In addition, preferably, the ratio E of the optical thickness e20 in nm of the underlying antireflection coating 20 to the optical thickness e60 in nm of the overlying antireflection coating 60 is such that: 0.3E0.7 or 0.4E0.6 (relation (3)) A numerical simulation was initially performed (Examples 1, 2 and 3 below), then a stack of thin layers was actually deposited: Example 4. The Table 1 below illustrates the thicknesses in nanometers of each of the layers or coatings of Examples 1 to 3 and the main characteristics of these examples: Ex Layer 1 Ex. 2 Ex. 3 Optical Thickness e20 60 60 60 Geometric thickness 12 16 16 e40 Optical thickness e60 88 88 105 a 28 8 25 TL,; S (%) 80.6 77.4 73.9 FS (%) 57.3 50.1 49.6 S 1.39 1 , 53 1.48 aRg * -0.2 9.0 0.6 bRg * -7.0 0.3 -3.4 Table 1 In this table, the optical characteristics presented consist of: TLV; S, light transmission TL in the visible in%, measured s according to the illuminant D65, solar factor FS selectivity S corresponding to the ratio of the light transmission TLV; S in the visible on the solar factor FS such that: S = TLV; S / FS, and colors in reflection aRg * and bRg * in the LAB system measured according to the illuminant D65, on the side of the substrate opposite to the main face on which the thin film stack is deposited, the light transmission TLV; S, the solar factor FS and the selectivity S being considered in the configuration double glazing 4-16 (Ar 90%) - 4.
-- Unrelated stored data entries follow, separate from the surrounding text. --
-- ==== Sys2Proof/Certificates/Slice0/Obligations.lean ====
section
/-!
DEFINITION. The statements for the provers, and the tables of the spec that they speak in. Each obligation is the conjunction of parts
that stand above it, each with the rules that it formalises.
-/
namespace Sys2Proof.Claims

open Sys2Proof.Machine

/-! ## What a statement says of the state after an instruction -/

/-- Nothing but private registers of the issuing context differ; every byte of device memory and of the scratchpad reads as before. -/
structure OnlyRegs (s t : State) : Prop where
  rest : t = s.mapRegs fun _ => t.ctx.regs
  mem : ∀ a, Memory.read t.mem a = Memory.read s.mem a
  spad : ∀ a, Memory.read t.core.spad a = Memory.read s.core.spad a

/-- Nothing but the registers that all contexts share differ; every byte of device memory and of the scratchpad reads as before. -/
structure OnlyShared (s t : State) : Prop where
  rest : t = s.mapSh fun _ => t.core.sh
  mem : ∀ a, Memory.read t.mem a = Memory.read s.mem a
  spad : ∀ a, Memory.read t.core.spad a = Memory.read s.core.spad a

/-- Scalar register `d` takes `v`, unless it is `s0`, which discards it (R23); no other register of any kind changes, and nothing else. -/
structure OneScalar (s t : State) (d : BitVec 6) (v : Word) : Prop where
  value : t.ctx.regs.sreg d = if d = 0 then 0 else v
  others : ∀ j, j ≠ d → t.ctx.regs.sreg j = s.ctx.regs.sreg j
  preds : t.ctx.regs.p = s.ctx.regs.p
  targets : t.ctx.regs.b = s.ctx.regs.b
  counters : t.ctx.regs.dc = s.ctx.regs.dc
  frame : OnlyRegs s t

/-- Predicate `d` takes `v`, unless it is `p0`, which stays true (R23); no other register changes, and nothing else. -/
structure OnePred (s t : State) (d : BitVec 6) (v : Bool) : Prop where
  value : t.ctx.regs.preg d = (v || d = 0)
  others : ∀ j, j ≠ d → t.ctx.regs.preg j = s.ctx.regs.preg j
  scalars : t.ctx.regs.s = s.ctx.regs.s
  targets : t.ctx.regs.b = s.ctx.regs.b
  counters : t.ctx.regs.dc = s.ctx.regs.dc
  frame : OnlyRegs s t

/-- The predicate pair `2k`, `2k + 1` takes `x` and `y`, but for `p0`, which stays true; no other register changes, and nothing else. -/
structure PredPair (s t : State) (k : BitVec 5) (x y : Bool) : Prop where
  even : t.ctx.regs.preg (k ++ 0#1) = (x || k = 0)
  odd : t.ctx.regs.preg (k ++ 1#1) = y
  others : ∀ j, j.extractLsb' 1 5 ≠ k → t.ctx.regs.preg j = s.ctx.regs.preg j
  scalars : t.ctx.regs.s = s.ctx.regs.s
  targets : t.ctx.regs.b = s.ctx.regs.b
  counters : t.ctx.regs.dc = s.ctx.regs.dc
  frame : OnlyRegs s t

/-! ## The scalar tables of chapter 06 -/

/-- The two-operand and one-operand integer forms of R107 but for the four divisions: guard, destination, value. -/
def intResult (s : State) : Instr → Option (Guard × BitVec 6 × Word)
  | .add g d a b => some (g, d, s.sreg a + s.sreg b)
  | .sub g d a b => some (g, d, s.sreg a - s.sreg b)
  | .mul g d a b => some (g, d, s.sreg a * s.sreg b)
  | .mulh g d a b => some (g, d, ((s.sreg a).signExtend 128 * (s.sreg b).signExtend 128).extractLsb' 64 64)
  | .mulhz g d a b => some (g, d, ((s.sreg a).zeroExtend 128 * (s.sreg b).zeroExtend 128).extractLsb' 64 64)
  | .and g d a b => some (g, d, s.sreg a &&& s.sreg b)
  | .andn g d a b => some (g, d, s.sreg a &&& ~~~(s.sreg b))
  | .or g d a b => some (g, d, s.sreg a ||| s.sreg b)
  | .xor g d a b => some (g, d, s.sreg a ^^^ s.sreg b)
  | .shl g d a b => some (g, d, s.sreg a <<< (s.sreg b).extractLsb' 0 6)
  | .shli g d a n => some (g, d, s.sreg a <<< n)
  | .shr g d a b => some (g, d, s.sreg a >>> (s.sreg b).extractLsb' 0 6)
  | .shri g d a n => some (g, d, s.sreg a >>> n)
  | .sar g d a b => some (g, d, BitVec.ofInt 64 ((s.sreg a).toInt / 2 ^ ((s.sreg b).extractLsb' 0 6).toNat))
  | .sari g d a n => some (g, d, BitVec.ofInt 64 ((s.sreg a).toInt / 2 ^ n.toNat))
  | .rotr g d a b => some (g, d, (s.sreg a).rotateRight ((s.sreg b).extractLsb' 0 6).toNat)
  | .rotrImm g d a n => some (g, d, (s.sreg a).rotateRight n.toNat)
  | .min g d a b => some (g, d, if (s.sreg b).slt (s.sreg a) then s.sreg b else s.sreg a)
  | .minz g d a b => some (g, d, if (s.sreg b).ult (s.sreg a) then s.sreg b else s.sreg a)
  | .max g d a b => some (g, d, if (s.sreg b).slt (s.sreg a) then s.sreg a else s.sreg b)
  | .maxz g d a b => some (g, d, if (s.sreg b).ult (s.sreg a) then s.sreg a else s.sreg b)
  | .clz g d a => some (g, d, (s.sreg a).clz)
  | .ctz g d a => some (g, d, (s.sreg a).ctz)
  | .popc g d a => some (g, d, (s.sreg a).cpop)
  | _ => none

/-- The four divisions with the borderline cases of R108. -/
def divResult (s : State) : Instr → Option (Guard × BitVec 6 × Word)
  | .div g d a b => some (g, d, if s.sreg b = 0 then -1 else (s.sreg a).sdiv (s.sreg b))
  | .divz g d a b => some (g, d, if s.sreg b = 0 then -1 else s.sreg a / s.sreg b)
  | .rem g d a b => some (g, d, if s.sreg b = 0 then s.sreg a else (s.sreg a).srem (s.sreg b))
  | .remz g d a b => some (g, d, if s.sreg b = 0 then s.sreg a else s.sreg a % s.sreg b)
  | _ => none

/-- Position and width of the field that `sb` names (R109). -/
def fieldPos (b : Word) : Nat := (b.extractLsb' 0 6).toNat
def fieldWid (b : Word) : Nat := min (b.extractLsb' 8 7).toNat (64 - fieldPos b)

/-- What BFX, BFXZ and BFI leave in each bit `j` of their destination (R109); `old` is the destination before. -/
def fieldBit (s : State) (old : Word) : Instr → Nat → Option Bool
  | .bfx _ _ a b, j =>
    let p := fieldPos (s.sreg b)
    let w := fieldWid (s.sreg b)
    some (decide (w ≠ 0) && (s.sreg a).getLsbD (p + min j (w - 1)))
  | .bfxz _ _ a b, j =>
    let p := fieldPos (s.sreg b)
    some (decide (j < fieldWid (s.sreg b)) && (s.sreg a).getLsbD (p + j))
  | .bfi _ _ a b, j =>
    let p := fieldPos (s.sreg b)
    some (if p ≤ j ∧ j < p + fieldWid (s.sreg b) then (s.sreg a).getLsbD (j - p) else old.getLsbD j)
  | _, _ => none

/-- Guard and destination of BFX, BFXZ and BFI. -/
def fieldDest : Instr → Option (Guard × BitVec 6)
  | .bfx g d _ _ => some (g, d)
  | .bfxz g d _ _ => some (g, d)
  | .bfi g d _ _ => some (g, d)
  | _ => none

/-- The immediate forms of R111 and R112. -/
def immResult (s : State) : Instr → Option (Guard × BitVec 6 × Word)
  | .addi g d a i => some (g, d, s.sreg a + i.signExtend 64)
  | .andi g d a i => some (g, d, s.sreg a &&& i.signExtend 64)
  | .ori g d a i => some (g, d, s.sreg a ||| i.signExtend 64)
  | .xori g d a i => some (g, d, s.sreg a ^^^ i.signExtend 64)
  | .lea g d a i => some (g, d, s.sreg a + i.signExtend 64 <<< 8)
  | .movi g d i => some (g, d, i.signExtend 64)
  | .movhi g d i => some (g, d, (s.sreg d).extractLsb' 0 51 ++ i)
  | _ => none

/-- The integer compares of R113: guard, pair, X, condition. -/
def compareOf (s : State) : Instr → Option (Guard × BitVec 5 × BitVec 1 × Bool)
  | .cmpEq g k x a b => some (g, k, x, s.sreg a == s.sreg b)
  | .cmpiEq g k x a i => some (g, k, x, s.sreg a == i.signExtend 64)
  | .cmpNe g k x a b => some (g, k, x, s.sreg a != s.sreg b)
  | .cmpiNe g k x a i => some (g, k, x, s.sreg a != i.signExtend 64)
  | .cmpLt g k x a b => some (g, k, x, (s.sreg a).slt (s.sreg b))
  | .cmpiLt g k x a i => some (g, k, x, (s.sreg a).slt (i.signExtend 64))
  | .cmpLe g k x a b => some (g, k, x, (s.sreg a).sle (s.sreg b))
  | .cmpiLe g k x a i => some (g, k, x, (s.sreg a).sle (i.signExtend 64))
  | .cmpGt g k x a b => some (g, k, x, (s.sreg b).slt (s.sreg a))
  | .cmpiGt g k x a i => some (g, k, x, BitVec.slt (i.signExtend 64) (s.sreg a))
  | .cmpGe g k x a b => some (g, k, x, (s.sreg b).sle (s.sreg a))
  | .cmpiGe g k x a i => some (g, k, x, BitVec.sle (i.signExtend 64) (s.sreg a))
  | .cmpLo g k x a b => some (g, k, x, (s.sreg a).ult (s.sreg b))
  | .cmpiLo g k x a i => some (g, k, x, (s.sreg a).ult (i.signExtend 64))
  | .cmpLs g k x a b => some (g, k, x, (s.sreg a).ule (s.sreg b))
  | .cmpiLs g k x a i => some (g, k, x, (s.sreg a).ule (i.signExtend 64))
  | .cmpHi g k x a b => some (g, k, x, (s.sreg b).ult (s.sreg a))
  | .cmpiHi g k x a i => some (g, k, x, BitVec.ult (i.signExtend 64) (s.sreg a))
  | .cmpHs g k x a b => some (g, k, x, (s.sreg b).ule (s.sreg a))
  | .cmpiHs g k x a i => some (g, k, x, BitVec.ule (i.signExtend 64) (s.sreg a))
  | _ => none

/-- The predicate-logic forms of R114. -/
def logicOf (s : State) : Instr → Option (Guard × BitVec 6 × Bool)
  | .pand g d a b => some (g, d, s.preg a && s.preg b)
  | .pandn g d a b => some (g, d, s.preg a && !s.preg b)
  | .por g d a b => some (g, d, s.preg a || s.preg b)
  | .pxor g d a b => some (g, d, xor (s.preg a) (s.preg b))
  | _ => none

/-! ## Special registers (R36 to R39) -/

/-- The coded state of the neighbour in direction `d` (R39): fused off and fenced as the tile's watch map says, suspect as its vote record
says, but live while a suspicion that was there at member creation lasts. -/
def neighbourCode (s : State) (d : BitVec 2) : BitVec 2 :=
  let m := s.mapAt s.coreTile (neighbour s.coreTile d)
  let v := ((s.trellisAt s.coreTile).votes.read d).state
  if m.fused then 3 else if m.fenced then 2 else if v = 1 ∧ s.core.bornSuspect.getLsbD d.toNat then 0 else v

/-- The coded state of a tail (R38). -/
def tailCode : CtxRun → BitVec 2
  | .free => 0
  | .running => 1
  | .ended => 2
For example 1, a silver monolayer stack was modeled so that the optical thickness e60 in nm of the overlying antireflection coating 60 satisfies the relation (1) with a = 28. The selectivity is low for this thickness of silver : S = 1.39. By increasing the silver thickness of the stack at 16 nm, without changing the dielectric thicknesses, in order to obtain Example 2, the value of α found is out of relation (1): a = 8. If the selectivity is very good due to the lowering of the solar factor, the product is not acceptable in that it has a red color in reflection, as reflected by the high value of aRg.

By adapting the thickness of the overlying antireflection coating 60 so as to verify the relationship (1) with a = 25, to obtain Example 3, we find a suitable aesthetic, and the selectivity remains good: S = 1 48.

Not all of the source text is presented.